─── LISTED RECORDS ───

-- ==== Sys2Proof/Machine/ExecMemory.lean ====
section
/-!
DEFINITION. The meanings of the commands, one definition each. Stores and DRAM (chapter 15).
-/
namespace Sys2Proof.Machine
open Reg F

/-- WIN_DATA_READ (R361). -/
def execWinDataRead (s : State) : Host.Outcome State Fault Refusal :=
  done <| s.guardedRead (DRAMC_WIN_DATA) fun s => s.winRead

/-- WIN_DATA_WRITE (R361). -/
def execWinDataWrite (w : Word) (s : State) : Host.Outcome State Fault Refusal :=
  done <| s.guarded (DRAMC_WIN_DATA) fun s => s.winWrite w

/-- DRAM_VERIFY (R372). -/
def execDramVerify (mask : BitVec 2) (s : State) : Host.Outcome State Fault Refusal :=
  done <| s.guarded (DRAMC_CMD) fun s => s.dramCmd false mask.toNat

/-- DRAM_SWEEP (R372). -/
def execDramSweep (mask : BitVec 2) (s : State) : Host.Outcome State Fault Refusal :=
  done <| s.guarded (DRAMC_CMD) fun s => s.dramCmd true mask.toNat

/-- DRAM_TRAINING_END (R373). -/
def execDramTrainingEnd (c : Fin 2) (read : List (BitVec 256)) (write : List (BitVec 256)) (pick : Nat) (after : Nat) (s : State) : Host.Outcome State Fault Refusal :=
  done <| s.trainingEnd c read write pick after

/-- DRAM_PORT_REQUEST (R365). -/
def execDramPortRequest (p : Fin 4) (write : Bool) (a : BitVec 40) (bytes : List Byte) (s : State) : Host.Outcome State Fault Refusal :=
  done <| s.portRequest p write a.toNat bytes

/-- REFRESH_INTERVAL (R369). -/
def execRefreshInterval (c : Fin 2) (s : State) : Host.Outcome State Fault Refusal :=
  done <| s.refreshInterval c

/-- PAGE_IDLE_CLOSE (R367). -/
def execPageIdleClose (c : Fin 2) (bank : Nat) (s : State) : Host.Outcome State Fault Refusal :=
  done <| s.pageIdleClose c bank

/-- STORE_ECC_ERROR (R359). -/
def execStoreEccError (store : Fin 3) (found : StoreErr) (word : Nat) (s : State) : Host.Outcome State Fault Refusal :=
  done <| match found with
    | .corrected => s.storeError store false word
    | .uncorrectable held => (s.storeStruck store held).storeError store true word

/-- DRAM_COMMAND_SLOT (R365). -/
def execDramCommandSlot (c : Fin 2) (use : DramSlot) (s : State) : Host.Outcome State Fault Refusal :=
  done <| s.commandSlot c use

/-- DRAM_INIT_DONE (R374). -/
def execDramInitDone (c : Fin 2) (s : State) : Host.Outcome State Fault Refusal :=
  done <| s.dramInitDone c

end Sys2Proof.Machine
end

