-- ==== Sys2Proof/Machine/Dispatch.lean ====
section
/-!
DEFINITION. From a command to its meaning: one arm for each constructor of Instr.
-/
namespace Sys2Proof.Machine
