/-- R242, R245, R247 to R250: what a request, a full adaptation, an epoch and the end of adaptation make of a lane, and what the PLL of a quad does to
its lanes. A lane goes where it is asked to, through RESUMING where it holds coefficients or else ADAPTING; an epoch of a running lane gives its
figure of merit; a resume that succeeds, or an adaptation done, makes it ACTIVE or idle; a resume timed out adapts. The model's choices in it: log
entry 29. -/
def Obligations.SerialLanes : Prop := ∀ (s : State) (l : Fin 16) (w : Word),
  let a := LANEQ_LSTAT l
  let quad := (l : Nat) / 4
  let cur := s.laneState l
  let req := getF w LANEQ_LCTRL_REQ
  let want := if s.quadRuns quad = false then laneDisabled else if s.domOn (6 + quad) = false then laneSleep else req
  let lock := s.bit (LANEQ_QSTAT quad) LANEQ_QSTAT_PLL_LOCK
  let runs := if s.laneTarget l = laneIdle then laneIdle else laneActive
  (s.answers (LANEQ_LCTRL l) = true → req < 3 →
    (bitF w LANEQ_LCTRL_FULL_ADAPT = false → Answers (.laneReqWrite l w) s fun u => u.laneState l =
      if want = laneDisabled ∨ want = laneSleep then want
      else if cur = laneActive ∨ cur = laneIdle then (if want = laneActive ∧ lock = false then cur else want)
      else if cur = laneSleep then (if (s.lane l).coef ∧ !Config.steppingA1 then laneResuming else laneAdapting)
      else if cur = laneDisabled then laneAdapting else cur) ∧
    (bitF w LANEQ_LCTRL_FULL_ADAPT = true → exec (.laneReqWrite l w) s = exec (.laneFullAdapt l w) s) ∧
    (cur ≠ laneDisabled → Answers (.laneFullAdapt l w) s fun u => (u.lane l).coef = false ∧ u.bit a LANEQ_LSTAT_ADAPTED = false ∧
      u.laneState l = if want = laneActive ∨ want = laneIdle then laneAdapting else want)) ∧
  (∀ (fom : BitVec 8) sig cdr errors, (∀ e, s.eye = some e → e.lane ≠ (l : Nat)) → (s.lane l).scanned = false →
    (cur = laneSleep ∨ cur = laneDisabled → exec (.laneEpoch l fom sig cdr errors) s = .next s.settle) ∧
    (cur = laneActive ∨ cur = laneIdle → Answers (.laneEpoch l fom sig cdr errors) s fun u => u.laneState l = cur ∧
      u.fld a LANEQ_LSTAT_FOM = (if sig && cdr then fom.toNat else 0) ∧ u.bit a LANEQ_LSTAT_SIGNAL = sig ∧ u.bit a LANEQ_LSTAT_CDR_LOCK = cdr ∧
      u.bit a LANEQ_LSTAT_ADAPTED = (sig && cdr && (s.lane l).coef) ∧
      (cur = laneActive → s.patternOf l LANEQ_LCTRL_PAT_RX ≠ 0 →
        (u.reg (LANEQ_PRBS_ERR l)).toNat = min ((s.reg (LANEQ_PRBS_ERR l)).toNat + errors) (2 ^ 32 - 1)) ∧
      Keeps [a, LANEQ_PRBS_ERR l, LANEQ_CNT_FLAGS] s u) ∧
    (cur = laneResuming → sig = true → cdr = true → lock = true → s.fld LANEQ_ADAPT_CFG LANEQ_ADAPT_CFG_FOM_MIN ≤ fom.toNat →
      Answers (.laneEpoch l fom sig cdr errors) s fun u => u.laneState l = runs ∧ u.bit a LANEQ_LSTAT_ADAPTED = true)) ∧
  (cur = laneResuming → Answers (.laneResumeTimeout l) s fun u => u.laneState l = laneAdapting ∧ (u.lane l).coef = false ∧
    u.stored Ev.LANE_ADAPT_FALLBACK = true ∧ u.now = max s.now ((s.lane l).asked + usTc 2000)) ∧
  (cur ≠ laneResuming → exec (.laneResumeTimeout l) s = .next s.settle) ∧
  (cur = laneAdapting → lock = true → Answers (.laneAdaptDone l) s fun u => u.laneState l = runs ∧ (u.lane l).coef = true ∧
    u.bit a LANEQ_LSTAT_ADAPTED = (s.bit a LANEQ_LSTAT_SIGNAL && s.bit a LANEQ_LSTAT_CDR_LOCK)) ∧
  (cur ≠ laneAdapting ∨ lock = false → exec (.laneAdaptDone l) s = .next s.settle) ∧
  (∀ n : Fin 4,
    let q := LANEQ_QSTAT n
    (s.bit q LANEQ_QSTAT_PLL_ON = false → ∀ locked, exec (.laneqPllLockChange n locked) s = .next s.settle) ∧
    (s.bit q LANEQ_QSTAT_PLL_ON = true → Answers (.laneqPllLockChange n false) s fun u => u.bit q LANEQ_QSTAT_PLL_LOCK = false ∧
      ∀ i < 4, s.laneState (4 * n + i) = laneActive → (u.lane (4 * n + i)).lost = true) ∧
    (s.bit q LANEQ_QSTAT_PLL_ON = true → (∃ i < 4, s.laneState (4 * n + i) = laneActive ∧ s.laneTarget (4 * n + i) = laneActive) →
      Answers (.laneqPllLockChange n true) s fun u => u.bit q LANEQ_QSTAT_PLL_LOCK = true ∧
        ∀ i < 4, s.laneState (4 * n + i) = laneActive → (s.lane (4 * n + i)).lost = true → u.laneState (4 * n + i) = laneResuming))

/-- R237, R238, R244, R245: an eye-scan point begins on an ACTIVE, locked lane that a loop leaves its receiver, and ends with its count; on another
lane it ends at once with result 1; while one runs the write is an access error. A port's alignment needs usable lanes that carry traffic, and its
link follows alignment and faults. The model's choices in it: log entry 97. -/
def Obligations.EyeAndLinks : Prop := ∀ (s : State) (w : Word),
  let st := LANEQ_EYE_STAT
  (s.answers LANEQ_EYE_CTRL = true → s.bit st LANEQ_EYE_STAT_BUSY = true → exec (.eyeScanGo w) s = .next s.accessError.settle) ∧
  (s.answers LANEQ_EYE_CTRL = true → s.bit st LANEQ_EYE_STAT_BUSY = false →
    let l := getF w LANEQ_EYE_CTRL_LANE
    let bad := s.laneState l ≠ laneActive ∨ s.bit (LANEQ_LSTAT l) LANEQ_LSTAT_CDR_LOCK = false ∨
      (s.mode = .test ∧ s.fld (LANEQ_LCTRL l) LANEQ_LCTRL_LOOP = 2)
    (bitF w LANEQ_EYE_CTRL_GO = false → exec (.eyeScanGo w) s = .next (s.plainWrite LANEQ_EYE_CTRL w).settle) ∧
    (bitF w LANEQ_EYE_CTRL_GO = true → ¬ bad → Answers (.eyeScanGo w) s fun u => u.bit st LANEQ_EYE_STAT_BUSY = true ∧ u.reg LANEQ_EYE_ERR = 0 ∧
      u.bit (LANEQ_LSTAT l) LANEQ_LSTAT_FOM_STALE = true ∧ ∃ e, u.eye = some e ∧ e.lane = l ∧
        let rate := symbolRate (s.fld (LANEQ_QCFG (l / 4)) LANEQ_QCFG_RATE)
        e.stop = s.now + (2 ^ clampN 16 36 (getF w LANEQ_EYE_CTRL_DWELL_LOG2) * 196608 + rate - 1) / rate + usTc 2) ∧
    (bitF w LANEQ_EYE_CTRL_GO = true → bad → Answers (.eyeScanGo w) s fun u => u.bit st LANEQ_EYE_STAT_BUSY = false ∧
      u.bit st LANEQ_EYE_STAT_DONE = true ∧ u.fld st LANEQ_EYE_STAT_RESULT = 1 ∧ u.stored Ev.EYESCAN_DONE = true)) ∧
  (∀ e n, s.eye = some e → Answers (.eyeScanDone n) s fun u => u.eye = none ∧ u.now = max s.now e.stop ∧
    u.bit st LANEQ_EYE_STAT_BUSY = false ∧ u.bit st LANEQ_EYE_STAT_DONE = true ∧ u.fld st LANEQ_EYE_STAT_RESULT = 0 ∧
    u.stored Ev.EYESCAN_DONE = true ∧ (u.reg LANEQ_EYE_ERR).toNat = min ((s.reg LANEQ_EYE_ERR).toNat + n) (2 ^ 32 - 1)) ∧
  (s.eye = none → ∀ n, exec (.eyeScanDone n) s = .next s.settle) ∧
  (∀ (p : Fin 8) aligned lf rf skew,
    let ready := s.portUsable p && s.lanesUp p && aligned && (typeLanes (portType s p) == 1 || decide (skew ≤ 64))
    Answers (.macLinkChange p aligned lf rf skew) s fun u =>
      u.bit (MAC_PSTAT p) MAC_PSTAT_ALIGNED = ready ∧ u.bit (MAC_PSTAT p) MAC_PSTAT_LOCAL_FAULT = lf ∧
      u.bit (MAC_PSTAT p) MAC_PSTAT_REMOTE_FAULT = rf ∧ u.bit (MAC_PSTAT p) MAC_PSTAT_LINK = (ready && !lf && !rf) ∧
      (s.bit (MAC_PSTAT p) MAC_PSTAT_LINK = true → (ready && !lf && !rf) = false →
        (u.port p).sending = none ∧
        (s.follows Ev.MAC_LINK_DOWN = false ∨ s.bit (MAC_PCFG p) MAC_PCFG_EN = true → u.status Ev.MAC_LINK_DOWN = true)))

───

All lines above from the one containing "def execDramSweep (mask" to the one containing "DRAM_PORT_REQUEST (R365). -/" must be repeated exactly, both lines included, and no others.

__RESULT FOR THIS TASK__:
def execDramSweep (mask : BitVec 2) (s : State) : Host.Outcome State Fault Refusal :=
  done <| s.guarded (DRAMC_CMD) fun s => s.dramCmd true mask.toNat

/-- DRAM_TRAINING_END (R373). -/
def execDramTrainingEnd (c : Fin 2) (read : List (BitVec 256)) (write : List (BitVec 256)) (pick : Nat) (after : Nat) (s : State) : Host.Outcome State Fault Refusal :=
  done <| s.trainingEnd c read write pick after

/-- DRAM_PORT_REQUEST (R365). -/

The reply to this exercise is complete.